EXERCISE :: The first line to keep is the one containing "it waits for. -/"; restate it and all lines after it through the end of the material, word for word and nothing else.

SOURCE MATERIAL ::
-- ==== Sys2Proof/Machine/Tier.lean ====
section
/-! DEFINITION. The tier engines: the timetable, PMARK, TREQ, page moves and integrity tags (R275 to R292). -/

namespace Sys2Proof.Machine

/-! ## Page-table entries (R277, R278) -/

/-- The entry with the fields that a move writes: addr, tier, tagd and poison-any. -/
def pteMoved (p : W64) (addr tier : Nat) (tagd poisoned : Bool) : W64 :=
  (p &&& 0xF72F) ||| BitVec.ofNat 64 (addr / 65536 * 65536 + tier % 4 * 64 + (if tagd then 16 else 0) +
    (if poisoned then 2048 else 0))
/-- The entry with its pin bit written. -/
def pteSetPin (p : W64) (pin : Bool) : W64 := if pin then p ||| 0x20 else p &&& ~~~0x20
/-- The entry with its poison-any bit written. -/
def pteSetPoison (p : W64) (b : Bool) : W64 := if b then p ||| 0x800 else p &&& ~~~0x800

/-- Write a page-table entry where it stands. -/
def State.setPte (s : State) (at_ : Nat) (p : W64) : State := { s with mem := writeBytes s.mem at_ (toBytes 8 p.toNat) }

/-- The engine writes the pin or poison-any bit of an entry at `at_`. A move of its page that has begun keeps the entry as it
now stands: only a change by system software fails its compare (R278). -/
def State.setBit (s : State) (ctx : Nat) (va : W64) (at_ : Nat) (f : W64 → W64) : State :=
  let old := BitVec.ofNat 64 (ofBytes (readBytes s.mem at_ 8))
  let s := s.setPte at_ (f old)
  let keep (m : Move) : Move :=
    if m.marked && m.ctx == ctx && m.va.toNat / 65536 == va.toNat / 65536 && m.pte == old then ({ m with pte := f old } : Move)
    else m
  { s with moves := kMap (fun _ => keep) s.moves }

/-! ## Reads of the engines on other devices (R139, R315) -/

/-- The unit of a context that an engine has read on another device: what its target has given so far. -/
def State.farGot (s : State) (ctx : Nat) (va : W64) : Option (Option (List Byte)) :=
  (s.fab.reads.find? fun r => r.ctx == ctx && r.va == va && r.got.isSome).bind (·.got)

/-- Ask a target for a unit, unless it has been asked. -/
def State.farAsk (s : State) (owner ctx : Nat) (va fa : W64) : State :=
  if s.fab.reads.any fun r => r.ctx == ctx && r.va == va then s
  else
    let (s, id) := s.sendRequest .engine ctx va fa 0 0 (readPacket va 8)
    { s with fab := { s.fab with reads := s.fab.reads ++ [⟨owner, ctx, va, id, none⟩] } }

/-- The units that an engine has read of a context are used. -/
def State.farUsed (s : State) (ctx : Nat) : State :=
  { s with fab := { s.fab with reads := s.fab.reads.filter fun r => !(r.ctx == ctx && r.got.isSome) } }

/-- The verdict on an engine's read of a unit: one that stands on another device is away until its target has answered. -/
inductive Unit8 where
  | bytes (bs : List Byte)
  | hold (kind : ParkKind)
  | bad (code : Nat)
  deriving DecidableEq, Repr, Inhabited

def State.unitGot (s : State) (ctx : Nat) (va : W64) : Unit8 :=
  match s.check ctx va 0 with
  | .bad c => .bad c
  | .away => .hold .residency
  | .here pa _ => if s.poisoned pa 8 then .hold .poison else .bytes (readBytes s.mem pa 8)
  | .remote _ => match s.farGot ctx va with
    | some (some bs) => .bytes bs
    | some none => .bad cIMPORT
    | none => .hold .residency

/-- Ask for what an engine's read of a unit waits for: its page, or its target's answer. -/
def State.fetchUnit (s : State) (ctx : Nat) (va : W64) (die launch : Nat) : State :=
  match s.check ctx va 0 with
  | .remote fa => s.farAsk launch ctx va fa
  | _ => s.promote ctx va die launch

/-! ## Timetable entries (R280) -/

def tVa (e : List Byte) : W64 := BitVec.ofNat 64 (fieldN e 0 8)
def tLen (e : List Byte) : Nat := fieldN e 8 8
def tStart (e : List Byte) : Nat := fieldN e 16 2
def tDue (e : List Byte) : Nat := fieldN e 18 2
def tAct (e : List Byte) : Nat := fieldN e 20 1
def tTier (e : List Byte) : Nat := fieldN e 21 1
def tFlags (e : List Byte) : Nat := fieldN e 22 2
def tAdv (e : List Byte) : Bool := bitN (tFlags e) 0 == 1

/-- The target tiers that an action admits. -/
def tierOk (act tier : Nat) : Bool :=
  match act with
  | 1 => tier ≤ 1
  | 2 => tier == 1 || tier == 2
  | 5 => tier == 1 || tier == 2
  | _ => tier == 0

/-- An entry that keeps R280. -/
def entryOk (e : List Byte) : Bool :=
  (tVa e).toNat % 65536 == 0 && tLen e != 0 && tLen e % 65536 == 0 && tStart e ≤ tDue e &&
    1 ≤ tAct e && tAct e ≤ 5 && tierOk (tAct e) (tTier e) && tFlags e < 16

/-- The address of an entry. -/
def entryVa (l : Launch) (i : Nat) : W64 := l.record.timetable + BitVec.ofNat 64 (32 * i)

/-- What reading an entry gives: its bytes, a failed check, or the page or sector it waits for. -/
inductive EntryGot where
  | bytes (bs : List Byte)
  | bad (code : Nat)
  | hold (kind : ParkKind) (va : W64)
  deriving DecidableEq, Repr, Inhabited

/-- The bytes of a started entry as the engine keeps them; those of another as they stand in the table. -/
def State.entryGot (s : State) (l : Launch) (i : Nat) : EntryGot :=
  let st := kGet l.entries i
  if st.started then .bytes st.bytes
  else (List.range 4).foldl (fun acc k =>
    match acc with
    | .bytes bs =>
      let a := entryVa l i + BitVec.ofNat 64 (8 * k)
      match s.unitGot l.ctx a with
      | .bad c => .bad c
      | .hold k => .hold k a
      | .bytes b => .bytes (bs ++ b)
    | r => r) (.bytes [])

/-- Ask for what reading the table waits for. -/
def State.holdTable (s : State) (lid die : Nat) (kind : ParkKind) (va : W64) : State :=
  match kind with
  | .poison => s.reportPoison (2 ^ 42 + lid) 2 die lid va (BitVec.ofNat 64 (va.toNat / 32 * 32))
  | _ => s.fetchUnit (s.launch lid).ctx va die lid

/-- R15, R16: an access of a die's tier engine (kind 4) that fails its permission leaves a record in that die's log. -/
def State.logTier (s : State) (die ctx : Nat) (va : W64) (code access n : Nat) : State :=
  if code = cPERM then s.logViolation die va 4 code ctx die access n else s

RESULT ::
/-- What reading an entry gives: its bytes, a failed check, or the page or sector it waits for. -/
inductive EntryGot where
  | bytes (bs : List Byte)
  | bad (code : Nat)
  | hold (kind : ParkKind) (va : W64)
  deriving DecidableEq, Repr, Inhabited

/-- The bytes of a started entry as the engine keeps them; those of another as they stand in the table. -/
def State.entryGot (s : State) (l : Launch) (i : Nat) : EntryGot :=
  let st := kGet l.entries i
  if st.started then .bytes st.bytes
  else (List.range 4).foldl (fun acc k =>
    match acc with
    | .bytes bs =>
      let a := entryVa l i + BitVec.ofNat 64 (8 * k)
      match s.unitGot l.ctx a with
      | .bad c => .bad c
      | .hold k => .hold k a
      | .bytes b => .bytes (bs ++ b)
    | r => r) (.bytes [])

/-- Ask for what reading the table waits for. -/
def State.holdTable (s : State) (lid die : Nat) (kind : ParkKind) (va : W64) : State :=
  match kind with
  | .poison => s.reportPoison (2 ^ 42 + lid) 2 die lid va (BitVec.ofNat 64 (va.toNat / 32 * 32))
  | _ => s.fetchUnit (s.launch lid).ctx va die lid

/-- R15, R16: an access of a die's tier engine (kind 4) that fails its permission leaves a record in that die's log. -/
def State.logTier (s : State) (die ctx : Nat) (va : W64) (code access n : Nat) : State :=
  if code = cPERM then s.logViolation die va 4 code ctx die access n else s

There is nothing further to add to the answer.